◆ To do:
Print the lines that run from the line with "is left has" to the line with "leftover when its", keeping both end lines, exactly as they appear in the entries below, and nothing else.

◆ Data under study:

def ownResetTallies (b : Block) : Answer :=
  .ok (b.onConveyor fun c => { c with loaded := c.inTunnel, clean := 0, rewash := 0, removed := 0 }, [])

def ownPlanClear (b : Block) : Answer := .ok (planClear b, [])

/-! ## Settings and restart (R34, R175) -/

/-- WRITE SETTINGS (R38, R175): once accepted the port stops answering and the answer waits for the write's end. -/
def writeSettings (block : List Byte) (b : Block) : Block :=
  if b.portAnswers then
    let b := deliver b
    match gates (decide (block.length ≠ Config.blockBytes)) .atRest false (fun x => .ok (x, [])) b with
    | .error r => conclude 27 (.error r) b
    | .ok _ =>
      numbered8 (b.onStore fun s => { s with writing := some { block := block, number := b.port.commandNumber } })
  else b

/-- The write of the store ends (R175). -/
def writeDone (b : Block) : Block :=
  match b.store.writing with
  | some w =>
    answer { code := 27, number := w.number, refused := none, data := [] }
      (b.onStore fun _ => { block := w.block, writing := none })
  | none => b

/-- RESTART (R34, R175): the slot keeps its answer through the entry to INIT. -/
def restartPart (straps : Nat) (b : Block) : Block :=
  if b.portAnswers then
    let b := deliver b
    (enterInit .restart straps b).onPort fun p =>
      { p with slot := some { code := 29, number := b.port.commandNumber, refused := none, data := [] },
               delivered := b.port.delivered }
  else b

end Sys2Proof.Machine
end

---

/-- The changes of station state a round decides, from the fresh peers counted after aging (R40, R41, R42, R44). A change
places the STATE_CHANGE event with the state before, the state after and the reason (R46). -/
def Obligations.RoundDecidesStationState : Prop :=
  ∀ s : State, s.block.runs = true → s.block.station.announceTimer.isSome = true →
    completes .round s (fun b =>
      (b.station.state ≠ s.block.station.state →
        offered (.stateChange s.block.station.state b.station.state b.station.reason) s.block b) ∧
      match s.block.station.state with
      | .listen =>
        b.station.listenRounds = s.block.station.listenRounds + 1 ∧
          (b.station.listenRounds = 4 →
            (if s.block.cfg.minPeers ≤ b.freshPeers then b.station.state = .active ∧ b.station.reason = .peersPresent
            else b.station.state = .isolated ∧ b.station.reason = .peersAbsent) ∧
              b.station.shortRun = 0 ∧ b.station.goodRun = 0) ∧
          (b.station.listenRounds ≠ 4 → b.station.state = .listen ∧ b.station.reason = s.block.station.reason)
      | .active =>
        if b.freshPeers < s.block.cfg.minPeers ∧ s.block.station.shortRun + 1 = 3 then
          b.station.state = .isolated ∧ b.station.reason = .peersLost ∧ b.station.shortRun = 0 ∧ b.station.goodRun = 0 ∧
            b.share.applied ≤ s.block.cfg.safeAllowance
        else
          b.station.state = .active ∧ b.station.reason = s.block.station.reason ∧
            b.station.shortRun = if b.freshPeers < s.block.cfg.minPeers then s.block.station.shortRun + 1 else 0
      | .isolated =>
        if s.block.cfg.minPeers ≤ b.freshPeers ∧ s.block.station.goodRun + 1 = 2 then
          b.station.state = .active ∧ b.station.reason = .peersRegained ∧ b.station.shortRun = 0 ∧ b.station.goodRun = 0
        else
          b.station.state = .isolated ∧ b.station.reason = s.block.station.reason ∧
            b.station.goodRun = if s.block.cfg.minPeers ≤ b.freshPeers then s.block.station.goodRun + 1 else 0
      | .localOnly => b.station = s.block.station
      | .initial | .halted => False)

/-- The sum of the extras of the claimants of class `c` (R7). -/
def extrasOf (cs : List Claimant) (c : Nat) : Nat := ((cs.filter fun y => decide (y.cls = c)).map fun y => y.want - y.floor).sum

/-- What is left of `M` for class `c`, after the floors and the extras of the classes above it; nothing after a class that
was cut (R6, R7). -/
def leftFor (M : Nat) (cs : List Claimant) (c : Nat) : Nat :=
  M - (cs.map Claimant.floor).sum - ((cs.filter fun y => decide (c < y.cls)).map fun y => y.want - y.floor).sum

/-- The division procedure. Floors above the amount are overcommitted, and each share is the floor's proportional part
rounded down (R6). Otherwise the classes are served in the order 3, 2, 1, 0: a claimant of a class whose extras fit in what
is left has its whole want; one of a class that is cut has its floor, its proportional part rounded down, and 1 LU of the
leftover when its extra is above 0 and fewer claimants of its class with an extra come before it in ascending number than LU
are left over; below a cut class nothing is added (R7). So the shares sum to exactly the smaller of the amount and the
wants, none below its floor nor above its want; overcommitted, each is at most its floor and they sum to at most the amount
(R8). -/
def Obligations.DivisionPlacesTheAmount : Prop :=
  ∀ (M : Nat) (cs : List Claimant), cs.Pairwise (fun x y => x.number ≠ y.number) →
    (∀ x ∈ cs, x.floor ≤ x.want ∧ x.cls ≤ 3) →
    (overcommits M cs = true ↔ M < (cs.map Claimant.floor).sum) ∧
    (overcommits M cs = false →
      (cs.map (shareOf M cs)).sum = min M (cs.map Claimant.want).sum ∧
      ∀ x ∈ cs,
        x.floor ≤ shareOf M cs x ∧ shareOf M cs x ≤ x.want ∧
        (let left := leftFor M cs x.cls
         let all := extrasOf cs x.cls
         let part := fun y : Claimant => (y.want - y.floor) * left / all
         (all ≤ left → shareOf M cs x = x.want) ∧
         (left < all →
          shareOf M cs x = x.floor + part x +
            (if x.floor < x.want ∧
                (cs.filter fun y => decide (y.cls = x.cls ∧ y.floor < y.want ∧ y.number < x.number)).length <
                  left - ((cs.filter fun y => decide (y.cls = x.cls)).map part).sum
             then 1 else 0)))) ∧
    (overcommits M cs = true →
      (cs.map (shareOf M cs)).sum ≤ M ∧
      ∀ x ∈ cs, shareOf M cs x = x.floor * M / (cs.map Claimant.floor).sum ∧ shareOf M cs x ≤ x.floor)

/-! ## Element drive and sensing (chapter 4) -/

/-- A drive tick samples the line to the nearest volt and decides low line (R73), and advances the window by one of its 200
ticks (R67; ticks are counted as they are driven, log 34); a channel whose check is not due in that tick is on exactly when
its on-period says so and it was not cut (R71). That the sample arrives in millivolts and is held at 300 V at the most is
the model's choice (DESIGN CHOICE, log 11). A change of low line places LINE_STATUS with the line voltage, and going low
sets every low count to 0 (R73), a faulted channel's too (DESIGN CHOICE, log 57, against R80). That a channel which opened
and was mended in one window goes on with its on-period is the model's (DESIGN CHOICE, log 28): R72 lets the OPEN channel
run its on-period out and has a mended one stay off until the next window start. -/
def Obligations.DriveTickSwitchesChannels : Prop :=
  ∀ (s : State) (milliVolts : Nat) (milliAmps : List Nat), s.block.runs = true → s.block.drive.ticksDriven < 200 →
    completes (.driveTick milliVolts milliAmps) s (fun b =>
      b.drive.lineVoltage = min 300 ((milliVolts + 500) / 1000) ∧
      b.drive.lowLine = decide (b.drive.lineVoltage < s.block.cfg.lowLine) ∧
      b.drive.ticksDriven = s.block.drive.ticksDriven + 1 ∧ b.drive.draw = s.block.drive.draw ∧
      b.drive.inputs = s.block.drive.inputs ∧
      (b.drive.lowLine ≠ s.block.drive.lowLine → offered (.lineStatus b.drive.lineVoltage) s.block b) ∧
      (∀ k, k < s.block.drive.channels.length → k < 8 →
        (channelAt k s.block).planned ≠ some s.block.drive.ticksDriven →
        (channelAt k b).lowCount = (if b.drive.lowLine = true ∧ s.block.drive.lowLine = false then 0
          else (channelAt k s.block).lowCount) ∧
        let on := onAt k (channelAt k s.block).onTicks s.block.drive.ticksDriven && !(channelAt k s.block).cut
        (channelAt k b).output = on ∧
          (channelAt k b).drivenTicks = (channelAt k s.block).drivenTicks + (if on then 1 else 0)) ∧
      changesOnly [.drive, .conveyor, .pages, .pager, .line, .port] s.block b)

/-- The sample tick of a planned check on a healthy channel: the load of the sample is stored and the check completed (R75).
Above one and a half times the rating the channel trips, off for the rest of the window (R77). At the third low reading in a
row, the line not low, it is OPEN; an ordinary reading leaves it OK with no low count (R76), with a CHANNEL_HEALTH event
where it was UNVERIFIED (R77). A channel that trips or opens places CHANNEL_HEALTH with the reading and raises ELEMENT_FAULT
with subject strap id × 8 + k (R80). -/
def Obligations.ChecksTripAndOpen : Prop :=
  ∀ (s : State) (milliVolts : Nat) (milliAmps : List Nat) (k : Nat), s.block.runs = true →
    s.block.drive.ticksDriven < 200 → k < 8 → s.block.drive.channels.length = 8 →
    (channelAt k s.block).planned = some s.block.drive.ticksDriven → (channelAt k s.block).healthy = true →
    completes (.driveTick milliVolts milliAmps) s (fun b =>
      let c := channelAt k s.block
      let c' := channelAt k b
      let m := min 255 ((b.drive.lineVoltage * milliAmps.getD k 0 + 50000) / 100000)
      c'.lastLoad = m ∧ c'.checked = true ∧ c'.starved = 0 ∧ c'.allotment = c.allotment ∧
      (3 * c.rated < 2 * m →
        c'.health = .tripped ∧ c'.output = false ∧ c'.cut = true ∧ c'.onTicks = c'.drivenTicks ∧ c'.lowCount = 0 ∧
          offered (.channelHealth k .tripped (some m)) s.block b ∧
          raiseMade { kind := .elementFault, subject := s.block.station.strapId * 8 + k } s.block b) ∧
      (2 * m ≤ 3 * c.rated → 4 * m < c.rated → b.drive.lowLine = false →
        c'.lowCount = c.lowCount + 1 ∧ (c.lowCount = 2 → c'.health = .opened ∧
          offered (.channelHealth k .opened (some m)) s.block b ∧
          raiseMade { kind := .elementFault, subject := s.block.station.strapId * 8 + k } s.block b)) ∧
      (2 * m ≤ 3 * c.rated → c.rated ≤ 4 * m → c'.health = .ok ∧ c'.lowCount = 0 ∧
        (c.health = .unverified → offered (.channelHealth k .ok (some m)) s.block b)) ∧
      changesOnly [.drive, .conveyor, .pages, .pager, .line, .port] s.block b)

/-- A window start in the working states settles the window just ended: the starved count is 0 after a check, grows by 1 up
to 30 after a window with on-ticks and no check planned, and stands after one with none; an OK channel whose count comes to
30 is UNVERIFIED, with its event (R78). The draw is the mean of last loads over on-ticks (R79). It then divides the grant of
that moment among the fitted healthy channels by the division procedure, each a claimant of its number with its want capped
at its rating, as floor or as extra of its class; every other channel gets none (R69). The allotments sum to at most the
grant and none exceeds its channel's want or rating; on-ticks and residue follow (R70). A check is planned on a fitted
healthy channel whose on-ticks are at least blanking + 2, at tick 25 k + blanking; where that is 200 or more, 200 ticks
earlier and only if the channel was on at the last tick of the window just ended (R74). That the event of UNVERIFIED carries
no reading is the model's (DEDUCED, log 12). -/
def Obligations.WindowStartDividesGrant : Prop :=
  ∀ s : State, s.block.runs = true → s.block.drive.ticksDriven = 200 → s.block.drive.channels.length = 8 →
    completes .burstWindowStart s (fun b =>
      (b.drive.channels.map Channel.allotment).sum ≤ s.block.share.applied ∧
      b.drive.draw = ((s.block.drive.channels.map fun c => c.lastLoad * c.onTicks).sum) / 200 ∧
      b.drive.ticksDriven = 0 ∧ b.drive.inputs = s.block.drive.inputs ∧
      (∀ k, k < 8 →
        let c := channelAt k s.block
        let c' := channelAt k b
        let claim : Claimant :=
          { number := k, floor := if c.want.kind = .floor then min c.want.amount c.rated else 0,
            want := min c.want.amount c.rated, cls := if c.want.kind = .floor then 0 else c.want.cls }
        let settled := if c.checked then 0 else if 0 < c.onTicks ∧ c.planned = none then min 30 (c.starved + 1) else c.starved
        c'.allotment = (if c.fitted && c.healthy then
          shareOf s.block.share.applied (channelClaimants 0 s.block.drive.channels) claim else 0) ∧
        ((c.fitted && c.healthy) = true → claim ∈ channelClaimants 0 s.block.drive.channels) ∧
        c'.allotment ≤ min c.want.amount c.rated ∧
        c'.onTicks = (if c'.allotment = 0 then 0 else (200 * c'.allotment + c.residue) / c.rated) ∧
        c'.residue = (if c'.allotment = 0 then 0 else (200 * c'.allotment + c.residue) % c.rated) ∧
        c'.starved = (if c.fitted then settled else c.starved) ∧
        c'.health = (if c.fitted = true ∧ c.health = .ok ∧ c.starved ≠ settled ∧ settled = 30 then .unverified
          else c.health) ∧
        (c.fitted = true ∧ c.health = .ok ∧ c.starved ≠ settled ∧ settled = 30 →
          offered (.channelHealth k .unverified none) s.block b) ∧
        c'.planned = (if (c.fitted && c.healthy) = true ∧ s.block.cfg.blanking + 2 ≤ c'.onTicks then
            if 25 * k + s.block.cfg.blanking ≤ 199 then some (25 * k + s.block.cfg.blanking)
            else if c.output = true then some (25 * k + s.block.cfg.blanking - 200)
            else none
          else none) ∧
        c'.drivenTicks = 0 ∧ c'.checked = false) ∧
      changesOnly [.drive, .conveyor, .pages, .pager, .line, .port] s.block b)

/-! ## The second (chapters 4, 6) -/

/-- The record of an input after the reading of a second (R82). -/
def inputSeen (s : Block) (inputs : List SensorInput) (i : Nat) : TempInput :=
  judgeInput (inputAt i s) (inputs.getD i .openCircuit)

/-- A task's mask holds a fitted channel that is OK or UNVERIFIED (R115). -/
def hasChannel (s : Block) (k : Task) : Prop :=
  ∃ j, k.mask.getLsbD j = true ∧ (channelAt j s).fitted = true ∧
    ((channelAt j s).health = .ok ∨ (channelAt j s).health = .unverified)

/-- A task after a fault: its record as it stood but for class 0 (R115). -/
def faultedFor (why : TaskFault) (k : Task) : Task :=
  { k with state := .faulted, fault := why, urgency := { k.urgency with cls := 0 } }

◆ Response area:
is left has its whole want; one of a class that is cut has its floor, its proportional part rounded down, and 1 LU of the
leftover when its extra is above 0 and fewer claimants of its class with an extra come before it in ascending number than LU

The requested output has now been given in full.